- **Activity**: Below is some data. Retype exactly the lines starting at the one with "none => s.sru.pulses.get m" and ending at the one with "(∀ m, owningSide s.cfg.hoses m ≠".

===== Data to use

/-- R42, R47, R50, R51: the expiry of the authorization, zero, no-flow and suspend timers, each in the state it
runs in. (Rests in part on the model's own choices of logs 2, 5.) -/
def Obligations.SideTimersEndTheirStates : Prop :=
  ∀ (s : State) (sd : Side), s.Live →
    (∀ a d, s.sideState sd = .authorized a → a.timer = some d →
      (s.lifted sd = [] → exec (.authTimer sd) s =
        .next ((raise .authExpired { s with now := max s.now d }).withSideState sd .idle)) ∧
      (s.lifted sd ≠ [] → exec (.authTimer sd) s =
        .next (raise (.call sd) ((raise .authExpired { s with now := max s.now d }).withSideState sd .calling)))) ∧
    (∀ a, s.sideState sd = .authorized a → a.timer = none → exec (.authTimer sd) s = .next s) ∧
    (∀ d ctx, s.sideState sd = .sale (.starting d) ctx →
      let late := { s with now := max s.now d }
      let settle := if ctx.hangSeen then some (late.now + s.cfg.timers.settle) else none
      (ctx.zeroVerified = false → exec (.zeroTimer sd) s = .next (late.withSideState sd
        (.sale (.stopped ⟨.displayFault, none, ctx.figures.volume, settle⟩) ctx))) ∧
      (ctx.zeroVerified = true → exec (.zeroTimer sd) s = .next (late.withSideState sd
        (match classifyFigures ctx.limit ctx.figures with
          | .clear => .sale (.fuelling (late.now + 1000 * s.cfg.timers.noFlow)) ctx
          | .slow => .sale (.slowing (late.now + 1000 * s.cfg.timers.noFlow)) ctx
          | .limit => .sale (.stopped ⟨.limitReached, none, ctx.figures.volume, settle⟩) ctx
          | .saturated => .sale (.stopped ⟨.saturated, none, ctx.figures.volume, settle⟩) ctx)))) ∧
    (∀ d ctx, s.sideState sd = .sale (.fuelling d) ctx ∨ s.sideState sd = .sale (.slowing d) ctx →
      exec (.noFlow sd) s = .next ({ s with now := max s.now d }.withSideState sd
        (.sale (.stopped ⟨.noFlow, none, ctx.figures.volume,
          if ctx.hangSeen then some (max s.now d + s.cfg.timers.settle) else none⟩) ctx))) ∧
    (∀ d ctx, s.sideState sd = .sale (.suspended d) ctx →
      exec (.suspendTimeout sd) s = .next ({ s with now := max s.now d }.withSideState sd
        (.sale (.stopped ⟨.suspendTimeout, none, ctx.figures.volume,
          if ctx.hangSeen then some (max s.now d + s.cfg.timers.settle) else none⟩) ctx)))

/-- R15, R59, R85 to R89, R91, R93: the settle timer completes the sale in one event: the whole record, stack,
journal, hose totals, pulse totals and counter together unless nothing was delivered, the last ended sale, the
completion event, the stray counts, and the side's next state. (Rests in part on the model's own choices of logs 2,
5.) -/
def Obligations.CompletionStacksOneRecord : Prop :=
  ∀ (s : State) (sd : Side) (e : Ended) (ctx : Sale), s.sideState sd = .sale (.stopped e) ctx →
    (s.Live → ∀ d, e.settle = some d →
      exec (.settleTimer sd) s = .next (finish (completeSale sd { s with now := max s.now d }))) ∧
    (s.Live → e.settle = none → exec (.settleTimer sd) s = .next s) ∧
    (let t := completeSale sd s
      let r : SaleRecord :=
        { seq := s.sru.seq
          saleId := ctx.saleId
          side := sd
          hose := ctx.hose
          position := ctx.position
          grade := ctx.latch.grade
          level := ctx.latch.level
          price := ctx.latch.price
          generation := ctx.latch.generation
          limit := ctx.limit
          volume := ctx.figures.volume
          amount := ctx.figures.amount
          high := ctx.primaryCt.high
          reverse := ctx.primaryCt.reverse
          secondary := match ctx.secondary with
            | none => none
            | some (_, c) => some (c.high, c.reverse)
          overrun := ctx.figures.volume - e.volumeClosed
          endReason := e.reason
          faultMeter := e.faultMeter
          saturated := ctx.figures.saturated
          scale := ctx.figures.scale
          duration := min ((s.now - ctx.figures.start) / 1000) 65535 }
      t.raised (.done sd) = true ∧
      (t.side sd).lastSale = ctx.saleId ∧
      (ctx.figures.volume = 0 ∧ ctx.figures.amount = 0 →
        (t.side sd).lastOutcome = .noDelivery ∧ t.sru = s.sru ∧ t.stack = s.stack) ∧
      (ctx.figures.volume ≠ 0 ∨ ctx.figures.amount ≠ 0 →
        (t.side sd).lastOutcome = .stacked ∧
        t.stack = s.stack.set sd (s.stack.get sd ++ [r]) ∧
        t.sru.journal = (if s.sru.journal.length < 16 then s.sru.journal
          else removeOldestPaid s.sru.journal) ++ [⟨r, false⟩] ∧
        t.sru.seq = (if 4294967295 ≤ s.sru.seq then 1 else s.sru.seq + 1) ∧
        t.sru.hoses = s.sru.hoses.set ctx.hose
          ⟨((s.sru.hoses.get ctx.hose).volume +
              (if ctx.figures.scale.dv = 2 then ctx.figures.volume * 10 else ctx.figures.volume)) % 1000000000000,
            ((s.sru.hoses.get ctx.hose).amount + ctx.figures.amount) % 100000000000,
            ((s.sru.hoses.get ctx.hose).count + 1) % 4294967296⟩ ∧
        ((∀ n c, ctx.secondary = some (n, c) → n ≠ ctx.primary) → ∀ m, t.sru.pulses.get m =
          (if m = ctx.primary then (s.sru.pulses.get m + ctx.primaryCt.high) % 1000000000000
          else match ctx.secondary with
            | none => s.sru.pulses.get m
            | some (n, c) => if m = n then (s.sru.pulses.get m + c.high) % 1000000000000
              else s.sru.pulses.get m)) ∧
        .metrology ∈ t.nvs.queue) ∧
      (∀ m, owningSide s.cfg.hoses m = some sd →
        t.channel m = { s.channel m with stray := 0, strayTold := false }) ∧
      (∀ m, owningSide s.cfg.hoses m ≠ some sd → t.channel m = s.channel m) ∧
      t.sideState sd = (match e.reason.latched, ctx.closureAfter with
        | some q, _ => .closed q
        | none, some q => .closed q
        | none, none => if s.lifted sd = [] then .idle else .calling) ∧
      t.side sd.other = s.side sd.other ∧ t.lifted sd = s.lifted sd ∧ t.ptu = s.ptu ∧ t.riu = s.riu ∧
      t.lines = s.lines ∧ t.now = s.now)

/-- R44, R64: the release of the drive-rail-good line stops every sale with SUPPLY_FAULT and renews the reason
of an authorization; when it is asserted again every AUTHORIZED side tests its start condition. (Rests in part
on the model's own choices of log 5.) -/
def Obligations.TheDriveRailStopsSales : Prop :=
  (∀ s : State, s.Live →
    (s.lines.railGood = true →
      exec .driveRailDown s = .next (railFault .b (railFault .a
        { s with lines := { s.lines with railGood := false } }))) ∧
    (s.lines.railGood = false → exec .driveRailDown s = .next s ∧
      exec .driveRailUp s = .next (testStart .b (testStart .a
        { s with lines := { s.lines with railGood := true } }))) ∧
    (s.lines.railGood = true → exec .driveRailUp s = .next s)) ∧
  (∀ (s : State) (sd : Side), s.lines.railGood = false →
    (s.sideState sd = .idle ∨ s.sideState sd = .calling ∨ (∃ r, s.sideState sd = .closed r) ∨
      (∃ e ctx, s.sideState sd = .sale (.stopped e) ctx) → railFault sd s = s) ∧
    (∀ p ctx, s.sideState sd = .sale p ctx → (∀ e, p ≠ .stopped e) →
      railFault sd s = s.withSideState sd (.sale (.stopped ⟨.supplyFault, none, ctx.figures.volume,
        if ctx.hangSeen then some (s.now + s.cfg.timers.settle) else none⟩) ctx)) ∧
    (∀ a, s.sideState sd = .authorized a → ∃ b, railFault sd s = s.withSideState sd
      (.authorized { a with blocked := b }) ∧
      ((s.lifted sd).find? (allowedHose s.cfg.hoses sd a.allowed) = none → b = .none) ∧
      (∀ h r, (s.lifted sd).find? (allowedHose s.cfg.hoses sd a.allowed) = some h →
        s.cfg.hoses.get h = some r →
        (s.ptu.active.entry r.grade a.level = 0 ∨ 99999 < s.ptu.active.entry r.grade a.level →
          b = .priceInvalid) ∧
        (1 ≤ s.ptu.active.entry r.grade a.level → s.ptu.active.entry r.grade a.level ≤ 99999 →
          b = .railDown)))) ∧
  EndReason.supplyFault.latched = none

/-! ## Power, store and night (chapters 10 and 11) -/

/-- R45, R65, R177, R194, R195, R196, R192: the power warning and its release in each mode. In RUN each sale that
delivered something joins its stack and the journal as one whole record, under consecutive sequence numbers in an order
that is free (log 13), and METROLOGY is the next write. (Rests in part on the model's own choices of logs 5, 13.) -/
def Obligations.ThePowerWarningCompletesSales : Prop :=
  ∀ s : State, s.Live →
    let warned : State := { s with
      lines := { s.lines with warning := true }, nvs := { s.nvs with queue := urgentQueue s.nvs.queue } }
    (s.lines.warning = false → s.psq.mode = .run →
      ∃ t, exec .powerWarning s = .next t ∧ t.lines = { s.lines with warning := true } ∧ t.DrivesNothing ∧
        (∀ sd, (t.sideState sd).sale? = none) ∧
        (∀ sd ctx, (s.sideState sd).sale? = some ctx → (t.side sd).lastSale = ctx.saleId ∧
          t.raised (.done sd) = true ∧ t.raised .powerFailEnd = true) ∧
        (∀ sd, (s.sideState sd).sale? = none → t.stack.get sd = s.stack.get sd ∧
          (t.side sd).lastSale = (s.side sd).lastSale) ∧
        (∀ sd, s.sideState sd = .idle ∨ s.sideState sd = .calling ∨ (∃ r, s.sideState sd = .closed r) →
          t.side sd = s.side sd) ∧
        (∀ sd a, s.sideState sd = .authorized a → ∃ b, t.sideState sd = .authorized { a with blocked := b } ∧
          ((s.lifted sd).find? (allowedHose s.cfg.hoses sd a.allowed) = none → b = .none) ∧
          (∀ h r, (s.lifted sd).find? (allowedHose s.cfg.hoses sd a.allowed) = some h →
            s.cfg.hoses.get h = some r →
            (s.ptu.active.entry r.grade a.level = 0 ∨ 99999 < s.ptu.active.entry r.grade a.level →
              b = .priceInvalid) ∧
            (1 ≤ s.ptu.active.entry r.grade a.level → s.ptu.active.entry r.grade a.level ≤ 99999 →
              b = .railDown))) ∧
        (∀ sd p ctx, s.sideState sd = .sale p ctx → s.delivers sd = false →
          (t.side sd).lastOutcome = .noDelivery ∧ t.stack.get sd = s.stack.get sd) ∧
        (∃ first : Side, ∀ sd p ctx, s.sideState sd = .sale p ctx → s.delivers sd = true →
          let seq := if sd = first ∨ s.delivers sd.other = false then s.sru.seq
            else if 4294967295 ≤ s.sru.seq then 1 else s.sru.seq + 1
          let r := s.recordOf sd seq (p.endAtWarning ctx) ctx
          (t.side sd).lastOutcome = .stacked ∧ t.stack.get sd = s.stack.get sd ++ [r] ∧
          ⟨r, false⟩ ∈ t.sru.journal ∧
          (t.nvs.queue.head? = some .metrology ∨ (s.nvs.job = none ∧
            ∃ n x due, t.nvs.job = some ⟨.metrology n x, due⟩ ∧ x.content = t.sru))) ∧
        t.psq = s.psq ∧ t.ptu = s.ptu ∧ t.riu = s.riu ∧ t.now = s.now) ∧
    (s.lines.warning = false →
      s.psq.mode ∈ [.poweringUp .load, .poweringUp .apply, .poweringUp .wait, .night, .failsafe] →
      exec .powerWarning s = .next warned) ∧
    (s.lines.warning = false →
      (∃ sd, s.psq.mode = .poweringUp (.supplies sd)) ∨ (∃ b, s.psq.mode = .poweringUp (.displays b)) ∨
        s.psq.mode = .poweringUp .readers →
      ∃ t, exec .powerWarning s = .next t ∧ t.psq.displayDemand = false ∧ t.lbc.slot = none ∧
        t.psq.restarts = s.psq.restarts + 1 ∧
        t.psq.mode = (if s.psq.restarts + 1 < 3 then .poweringUp .wait else .failsafe) ∧
        (s.psq.restarts + 1 < 3 → t.psq.stageTimer = some (s.now + 2000)) ∧
        (∀ sd, (s.reader sd).state = .tampered → t.reader sd = s.reader sd) ∧
        (∀ sd, (s.reader sd).state ≠ .tampered → (t.reader sd).state = .off .power) ∧
        t.psq.wakeTimer = s.psq.wakeTimer ∧ t.psq.cause = s.psq.cause ∧ t.sli.events = s.sli.events ∧
        t.cfg = s.cfg ∧ t.ptu = s.ptu ∧ t.sru = s.sru ∧ t.stack = s.stack ∧ t.mci = s.mci ∧ t.now = s.now) ∧
    (s.lines.warning = true →
      exec .powerWarning s = .next s ∧
      (s.psq.mode = .run → exec .powerWarningRelease s = .next (testStart .b (testStart .a
        { s with lines := { s.lines with warning := false } }))) ∧
      (s.psq.mode = .poweringUp .apply → exec .powerWarningRelease s = .next { s with
        lines := { s.lines with warning := false }
        psq := { s.psq with
          mode := .poweringUp (.supplies .a), stageTimer := some (s.now + 200), displayDemand := true } })) ∧
    (s.lines.warning = false → exec .powerWarningRelease s = .next s)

==========

- **Result of the exercise**:
            | none => s.sru.pulses.get m
            | some (n, c) => if m = n then (s.sru.pulses.get m + c.high) % 1000000000000
              else s.sru.pulses.get m)) ∧
        .metrology ∈ t.nvs.queue) ∧
      (∀ m, owningSide s.cfg.hoses m = some sd →
        t.channel m = { s.channel m with stray := 0, strayTold := false }) ∧
      (∀ m, owningSide s.cfg.hoses m ≠ some sd → t.channel m = s.channel m) ∧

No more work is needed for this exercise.